Report-Only is the restore test of security headers: a policy you've never watched under real traffic is a hypothesis, and production is a bad place to discover the exception you missed.

The header set the CSP sits inside

CSP does the heavy lifting against injection, but it rides with a fixed set of companions we set on every response in Caddy — the reverse proxy is the one place they're guaranteed to apply to static assets, API routes, and rendered pages alike:

  • Strict-Transport-Security: max-age=63072000; includeSubDomains; preload — two years, subdomains included, preload-list eligible, so downgrade attacks have nothing to grab.
  • X-Content-Type-Options: nosniff and X-Frame-Options: SAMEORIGIN — no MIME confusion, no clickjacking in a hostile iframe.
  • Referrer-Policy: strict-origin-when-cross-origin and a Permissions-Policy that denies camera, microphone, and geolocation outright — least privilege for APIs the site never uses.
  • Cross-Origin-Opener-Policy and Cross-Origin-Resource-Policy set to same-origin, and session cookies always Secure; HttpOnly; SameSite=Lax.

None of these are exotic, and that's the point: they're a checklist you close once and verify with a curl of the production response, not a research project.

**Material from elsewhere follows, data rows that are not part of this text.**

theorem slotError_same {m : Nat} {z t : State} (hk : Same m z t) (h : 0x38080289c90 ||| m = m) (k : Nat) :
    Same m z (State.slotError t k) := by
  unfold State.slotError
  repeat' with_reducible first
    | exact hk | assumption | apply Same.ite | apply modQueue_same (h := up h rfl)
    | apply commitSlot_same (h := up h rfl)

theorem tagTableError_same {m : Nat} {z t : State} (hk : Same m z t) (h : 0x439e9c6ffcd0 ||| m = m) (addr : Nat) :
    Same m z (State.tagTableError t addr) := by
  unfold State.tagTableError
  dsimp only
  repeat' with_reducible first
    | exact hk | assumption | apply Same.ite | apply Same.ite2 | apply useGroup_same (h := up h rfl)
    | apply tagError_same (h := up h rfl) | apply slotError_same (h := up h rfl)

theorem rawStore_same {m : Nat} {z t : State} (hk : Same m z t) (h : 0x439e9ceffcd0 ||| m = m) :
    Same m z (State.rawStore t) := by
  unfold State.rawStore
  dsimp only
  repeat' with_reducible first
    | exact hk | assumption | apply Same.ite | apply rawWrite_same (h := up h rfl)
    | apply tagTableError_same (h := up h rfl)

theorem execRawWrite_same {m : Nat} {z t : State} (hk : Same m z t) (h : 0x439e9ceffcd0 ||| m = m) :
    SameX m z (execRawWrite t) := by
  unfold execRawWrite
  repeat' with_reducible first
    | exact hk | assumption | apply Same.ite | apply holdRequest_same (h := up h rfl)
    | apply rawWrite_same (h := up h rfl) | apply rawStore_same (h := up h rfl) | apply SameX.next | split

end Sys2Proof.Machine
end

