theorem fault_same {m : Nat} {z t : State} (hk : Same m z t) (h : 0x63be9c6ffcd8 ||| m = m) (n : Nat) (kind : Nat) (addr : Nat) :
    Same m z (State.fault t n kind addr) := by
  unfold State.fault
  dsimp only
  repeat' with_reducible first
    | exact hk | assumption | intro _ | apply Same.ite | apply Same.ite2 | apply Same.foldl | apply Same.foldl2
    | apply addFld_same (h := up h rfl) | apply setFld_same (h := up h rfl) | apply abandonSurvey_same (h := up h rfl)
    | apply dropResets_same (h := up h rfl) | apply targetReset_same (h := up h rfl)
    | apply modChan_same (h := up h rfl) | apply store_same (h := up h rfl) | apply enterReset_same (h := up h rfl)
    | apply faultTag_same (h := up h rfl) | apply recTo_same (h := up h rfl) | apply addWork_same (h := up h rfl)
    | apply worksAtFault_same (h := up h rfl) | apply lunAtFault_same (h := up h rfl)
    | apply faultReads_same (h := up h rfl) | apply raise_same (h := up h rfl) | apply refresh_same (h := up h rfl)
    | split | (apply Same.snd; assumption)

theorem resetEnd_same {m : Nat} {z t : State} (hk : Same m z t) (h : 0x73be9c6ffcd8 ||| m = m) (n : Nat) :
    Same m z (State.resetEnd t n) := by
  unfold State.resetEnd
  dsimp only
  repeat' with_reducible first
    | exact hk | assumption | intro _ | apply Same.ite | apply Same.foldl | apply fault_same (h := up h rfl)
    | apply store_same (h := up h rfl) | apply leaveReset_same (h := up h rfl) | apply recTo_same (h := up h rfl)
    | apply retrain_same (h := up h rfl) | apply noStepFailed_same (h := up h rfl)
    | apply modChan_same (h := up h rfl) | apply askReset_same (h := up h rfl) | apply retrainNow_same (h := up h rfl)

theorem replayEnd_same {m : Nat} {z t : State} (hk : Same m z t) (h : 0x38080005010 ||| m = m) (n : Nat) :
    Same m z (State.replayEnd t n) := by
  unfold State.replayEnd
  dsimp only
  repeat' with_reducible first
    | exact hk | assumption | exact mayDiffer h rfl | exact fun _ => rfl | apply Same.ite | apply Same.ite2
    | apply recTo_same (h := up h rfl) | apply modChan_same (h := up h rfl) | apply raise_same (h := up h rfl)
    | apply Same.lit

theorem readBack_same {m : Nat} {z t : State} (hk : Same m z t) (h : 0x439a8c6ffc90 ||| m = m) (id : Nat) :
    Same m z (State.readBack t id) := by
  unfold State.readBack
  dsimp only
  repeat' with_reducible first
    | exact hk | assumption | apply Same.ite | apply Same.ite2 | apply modWork_same (h := up h rfl)
    | apply programWell_same (h := up h rfl) | apply deltas_same (h := up h rfl) | apply raise_same (h := up h rfl)
    | apply programLost_same (h := up h rfl) | split | (apply Same.snd; assumption)
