-- ==== Sys2Proof/Laws/Keeps/Governor.lean ====
section
/-! SUPPORT. What the operations of `Machine/Governor.lean` keep. -/

namespace Sys2Proof.Machine
open Sys2Proof

theorem unwait_kept {z t : State} (hk : Kept z t) (r : PeReq) : Kept z (State.unwait t r) := by
  unfold State.unwait
  dsimp only
  repeat' with_reducible first
    | exact hk | assumption | (fail_if_no_progress refine Kept.lit ?_ rfl)

theorem withdraw_kept {z t : State} (hk : Kept z t) (id : Nat) : Kept z (State.withdraw t id) := by
  unfold State.withdraw
  repeat' with_reducible first
    | exact hk | assumption | intro _ | apply Kept.foldl | apply unwait_kept

theorem releaseGrants_kept {z t : State} (hk : Kept z t) (p : PeGrant → Bool) : Kept z (State.releaseGrants t p) := by
  unfold State.releaseGrants
  repeat' with_reducible first
    | exact hk | assumption | (fail_if_no_progress refine Kept.lit ?_ rfl)

theorem releaseOp_kept {z t : State} (hk : Kept z t) (key : Nat) (works : List Nat) : Kept z (State.releaseOp t key works) := by
  unfold State.releaseOp
  repeat' with_reducible first
    | exact hk | assumption | apply releaseGrants_kept

theorem grantsAtDie_kept {z t : State} (hk : Kept z t) (key : Nat) (works : List Nat) : Kept z (State.grantsAtDie t key works) := by
  unfold State.grantsAtDie
  repeat' with_reducible first
    | exact hk | assumption | apply Kept.ite | (fail_if_no_progress refine Kept.lit ?_ rfl) | split

theorem releaseUnused_kept {z t : State} (hk : Kept z t) (id : Nat) : Kept z (State.releaseUnused t id) := by
  unfold State.releaseUnused
  repeat' with_reducible first
    | exact hk | assumption | apply releaseGrants_kept

theorem joinGrants_kept {z t : State} (hk : Kept z t) (id : Nat) (go : List Nat) (further : Nat) : Kept z (State.joinGrants t id go further) := by
  unfold State.joinGrants
  dsimp only
  repeat' with_reducible first
    | exact hk | assumption | intro _ | apply Kept.ite | apply Kept.foldl | apply releaseUnused_kept
    | (fail_if_no_progress refine Kept.lit ?_ rfl) | split

theorem askAdmission_kept {z t : State} (hk : Kept z t) (id : Nat) (planes : Nat) (release : Bool) : Kept z (State.askAdmission t id planes release) := by
  unfold State.askAdmission
  dsimp only
  repeat' with_reducible first
    | exact hk | assumption | apply Kept.ite | apply Kept.ite2 | apply tick_kept | apply count_kept
    | (fail_if_no_progress refine Kept.lit ?_ rfl) | split | (apply Kept.snd; assumption)

theorem grant_kept {z t : State} (hk : Kept z t) (r : PeReq) : Kept z (State.grant t r) := by
  unfold State.grant
  dsimp only
  repeat' with_reducible first
    | exact hk | assumption | apply Kept.ite | apply Kept.ite2 | apply unwait_kept | apply tick_kept
    | apply modWork_kept | apply modLun_kept | apply count_kept | (fail_if_no_progress refine Kept.lit ?_ rfl) | split
    | (apply Kept.snd; assumption)

theorem stepBudget_kept {z t : State} (hk : Kept z t) : Kept z (State.stepBudget t) := by
  unfold State.stepBudget
  dsimp only
  repeat' with_reducible first
    | exact hk | assumption | apply Kept.ite | (fail_if_no_progress refine Kept.lit ?_ rfl) | split

theorem capTakeParked_kept {z t : State} (hk : Kept z t) (c : CapPick) : Kept z (State.capTakeParked t c) := by
  unfold State.capTakeParked
  dsimp only
  repeat' with_reducible first
    | exact hk | assumption | intro _ | apply Kept.foldl | apply withdraw_kept | apply releaseUnused_kept
    | apply modWork_kept | apply modLun_kept | apply askAdmission_kept | (fail_if_no_progress refine Kept.lit ?_ rfl)
    | split | (apply Kept.snd; assumption)

theorem capOrder_kept {z t : State} (hk : Kept z t) (key : Nat) : Kept z (State.capOrder t key) := by
  unfold State.capOrder
  dsimp only
  repeat' with_reducible first
    | exact hk | assumption | apply Kept.ite | apply modLun_kept | apply raise_kept | apply count_kept
    | (fail_if_no_progress refine Kept.lit ?_ rfl) | split

theorem capOrderN_kept {z t : State} (hk : Kept z t) (fuel : Nat) (excess : Nat) : Kept z (State.capOrderN t fuel excess) := by
  induction fuel generalizing t excess with
  | zero => unfold State.capOrderN; first | exact hk | exact KeptO.none
  | succ k ih =>
    unfold State.capOrderN
    try dsimp only
    repeat' with_reducible first
      | exact hk | assumption | apply Kept.ite | apply capTakeParked_kept | apply capOrder_kept | apply ih
      | (fail_if_no_progress refine Kept.lit ?_ rfl) | split | (apply Kept.snd; assumption)

theorem capCancel_kept {z t : State} (hk : Kept z t) : Kept z (State.capCancel t) := by
  unfold State.capCancel
  repeat' with_reducible first
    | exact hk | assumption | intro _ | apply Kept.ite | apply Kept.foldl | apply modLun_kept
    | (fail_if_no_progress refine Kept.lit ?_ rfl) | split | (apply Kept.snd; assumption)

theorem capPass_kept {z t : State} (hk : Kept z t) : Kept z (State.capPass t) := by
  unfold State.capPass
  dsimp only
  repeat' with_reducible first
    | exact hk | assumption | apply Kept.ite | apply Kept.ite2 | apply capCancel_kept | apply capOrderN_kept
    | (fail_if_no_progress refine Kept.lit ?_ rfl) | split | (apply Kept.snd; assumption)

theorem fallback_kept {z t : State} (hk : Kept z t) (cause : Nat) : Kept z (State.fallback t cause) := by
  unfold State.fallback
  dsimp only
  repeat' with_reducible first
    | exact hk | assumption | apply raise_kept | apply count_kept | apply capPass_kept
    | (fail_if_no_progress refine Kept.lit ?_ rfl)

theorem tracePe_kept {z t : State} (hk : Kept z t) : Kept z (State.tracePe t) := by
  unfold State.tracePe
  repeat' with_reducible first
    | exact hk | assumption | apply traceRec_kept

theorem peStep_kept {z t : State} (hk : Kept z t) : Kept z (State.peStep t) := by
  unfold State.peStep
  dsimp only
  repeat' with_reducible first
    | exact hk | assumption | apply stepBudget_kept | apply capPass_kept | apply tracePe_kept
    | (fail_if_no_progress refine Kept.lit ?_ rfl)

theorem peEdge_kept {z t : State} (hk : Kept z t) (p : Nat) (sense : Nat) : Kept z (State.peEdge t p sense) := by
  unfold State.peEdge
  dsimp only
  repeat' with_reducible first
    | exact hk | assumption | apply Kept.ite | apply raise_kept | apply fallback_kept | apply peStep_kept
    | (fail_if_no_progress refine Kept.lit ?_ rfl) | split | (apply Kept.snd; assumption)

theorem peResume_kept {z t : State} (hk : Kept z t) (recent : Bool) : Kept z (State.peResume t recent) := by
  unfold State.peResume
  dsimp only
  repeat' with_reducible first
    | exact hk | assumption | apply Kept.ite | apply fallback_kept | apply raise_kept | apply setBit_kept
    | (fail_if_no_progress refine Kept.lit ?_ rfl) | split | (apply Kept.snd; assumption)

theorem execPeResume_kept {z t : State} (hk : Kept z t) (recent : Bool) : KeptX z (execPeResume recent t) := by
  unfold execPeResume
  repeat' with_reducible first
    | exact hk | assumption | apply Kept.ite | apply holdRequest_kept | apply peResume_kept | apply KeptX.next | split

theorem execPeWeightWrite_kept {z t : State} (hk : Kept z t) (cls : Nat) (val : Word) : KeptX z (execPeWeightWrite cls val t) := by
  unfold execPeWeightWrite
  repeat' with_reducible first
    | exact hk | assumption | apply Kept.ite | apply holdRequest_kept | apply setReg_kept | apply KeptX.next | split

end Sys2Proof.Machine
end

The CSP is where the judgment lives — everything around it is table stakes you either have or you don't.

How we keep it from rotting

A CSP's failure mode isn't a dramatic breach; it's quiet erosion. Someone adds a widget, it needs an inline script, and the fastest fix is to loosen the policy 'just this once.' Do that twice and you're back to a decorative header. So the policy is code-reviewed like code, the Report-Only endpoint stays wired in production to catch drift after every deploy, and the launch checklist refuses to close 'CSP enforced' on 'we added it to Caddy' — it closes on a curl showing the enforcing header and a clean report stream. Strict is only strict if it stays strict, and staying strict is an operational habit, not a one-time configuration.